-- ==== Sys2Proof/Machine/Bits.lean ====
section
/-! DEFINITION. Bit helpers: slices, little-endian bytes, elements of a vector register, saturation
(spec/00_scope.md Table 0-3, spec/05_number_formats.md R76 to R78). -/

namespace Sys2Proof.Machine

/-- Bits [hi:lo] of a word as a number (R5). -/
def bits (w : Word) (hi lo : Nat) : Nat := w.toNat / 2 ^ lo % 2 ^ (hi + 1 - lo)

/-- SInt(x, n): the low n bits of x read as two's complement (Table 0-3). -/
def sintN (x n : Nat) : Int :=
  let t := x % 2 ^ n
  if 2 * t < 2 ^ n then (t : Int) else (t : Int) - (2 ^ n : Nat)

/-- Trunc(x, n) of an integer (Table 0-3). -/
def truncN (x : Int) (n : Nat) : Nat := (x % ((2 ^ n : Nat) : Int)).toNat

/-- The ends of an integer type's range (Table 5-1). -/
def intMin (signed : Bool) (w : Nat) : Int := if signed then -((2 ^ (w - 1) : Nat) : Int) else 0

/-- The greatest value of an integer type (Table 5-1). -/
def intMax (signed : Bool) (w : Nat) : Int := if signed then (2 ^ (w - 1) : Nat) - 1 else (2 ^ w : Nat) - 1

/-- Sat(x, type) (R77). -/
def satN (x : Int) (signed : Bool) (w : Nat) : Int :=
  if x < intMin signed w then intMin signed w
  else if intMax signed w < x then intMax signed w
  else x

/-- A bit pattern read as a member of an integer type (R76). -/
def intOf (x : Nat) (signed : Bool) (w : Nat) : Int := if signed then sintN x w else ((x % 2 ^ w : Nat) : Int)

/-- The n low bytes of a number, lowest first (R5). -/
def leBytes : Nat → Nat → List Byte
  | 0, _ => []
  | n + 1, x => BitVec.ofNat 8 x :: leBytes n (x / 256)

/-- The number of little-endian bytes (R5). -/
def leNat : List Byte → Nat
  | [] => 0
  | b :: bs => b.toNat + 256 * leNat bs

/-- The 64-bit word of up to eight little-endian bytes. -/
def leWord (bs : List Byte) : Word := BitVec.ofNat 64 (leNat bs)

/-- Quotient of R78, on the exact operands. -/
def quot78 (signed : Bool) (w : Nat) (a b : Int) : Int :=
  if b = 0 then -1
  else if signed && decide (a = intMin true w) && decide (b = -1) then a
  else Int.tdiv a b

/-- Remainder of R78. -/
def rem78 (signed : Bool) (w : Nat) (a b : Int) : Int :=
  if b = 0 then a
  else if signed && decide (a = intMin true w) && decide (b = -1) then 0
  else a - Int.tdiv a b * b

/-- The number of zero bits above the highest one bit of a number below 2^n. -/
def clzN (n x : Nat) : Nat := if x = 0 then n else n - 1 - Nat.log2 x

/-- The number of zero bits below the lowest one bit of the n low bits. -/
def ctzN : Nat → Nat → Nat
  | 0, _ => 0
  | n + 1, x => if x % 2 = 1 then 0 else 1 + ctzN n (x / 2)

/-- The number of one bits among the n low bits. -/
def popcN : Nat → Nat → Nat
  | 0, _ => 0
  | n + 1, x => x % 2 + popcN n (x / 2)

/-- The n low bits in reverse order. -/
def revN : Nat → Nat → Nat
  | 0, _ => 0
  | n + 1, x => x % 2 * 2 ^ n + revN n (x / 2)

/-- Element i of width w of a register's 4,096 bits (R165). -/
def elemN (x w i : Nat) : Nat := x / 2 ^ (w * i) % 2 ^ w

/-- The number whose n elements of width w are f 0 to f (n - 1). -/
def ofElemsN (w : Nat) (f : Nat → Nat) : Nat → Nat
  | 0 => 0
  | n + 1 => ofElemsN w f n + f n % 2 ^ w * 2 ^ (w * n)

/-- Element i of width w of a vector register (R165). -/
def vElem (v : VReg) (w i : Nat) : Nat := elemN v.toNat w i

/-- The register whose elements of width w are f (R165). -/
def vOfElems (w : Nat) (f : Nat → Nat) : VReg := BitVec.ofNat 4096 (ofElemsN w f (4096 / w))

/-- The numbers below n, in ascending order. -/
def upTo (n : Nat) : List Nat := List.range n

/-- Replace the entries that a key selects, or append one. -/
def updKey {α : Type} (same : α → Bool) (new : α) : List α → List α
  | [] => [new]
  | x :: xs => if same x then new :: xs else x :: updKey same new xs

/-- Remove the first entry that a test selects. -/
def dropFirst {α : Type} (p : α → Bool) : List α → List α
  | [] => []
  | x :: xs => if p x then xs else x :: dropFirst p xs

/-- The ceiling of a quotient. -/
def ceilDiv (a b : Nat) : Nat := (a + b - 1) / b

/-- One bit of a CRC-32 register, the low bit first. -/
def crcBit (c : BitVec 32) : BitVec 32 := if c.getLsbD 0 then (c >>> 1) ^^^ 0xEDB88320#32 else c >>> 1

/-- One byte of a CRC-32. -/
def crcByte (c : BitVec 32) (b : Byte) : BitVec 32 := (upTo 8).foldl (fun c _ => crcBit c) (c ^^^ b.setWidth 32)

/-- The CRC-32 of some bytes, with the polynomial of IEEE 802.3 (R397; notes/assumptions/69.md). -/
def crc32 (bs : List Byte) : BitVec 32 := ~~~(bs.foldl crcByte (BitVec.allOnes 32))

/-- Insert a number into a strictly rising list. -/
def insertNat (x : Nat) : List Nat → List Nat
  | [] => [x]
  | y :: ys => if x < y then x :: y :: ys else if x = y then y :: ys else y :: insertNat x ys

/-- Insertion sort of numbers, without repeats. -/
def sortNats (xs : List Nat) : List Nat := xs.foldr insertNat []

/-- Set the k-th of some entries, counted from 0. -/
def setNth {α : Type} : List α → Nat → α → List α
  | [], _, _ => []
  | _ :: xs, 0, v => v :: xs
  | x :: xs, k + 1, v => x :: setNth xs k v

end Sys2Proof.Machine
end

▶ _Problem description_
Filter the listing so that only lines holding the word "leBytes" remain, and copy those lines.

▶ _Answer_
def leBytes : Nat → Nat → List Byte
  | n + 1, x => BitVec.ofNat 8 x :: leBytes n (x / 256)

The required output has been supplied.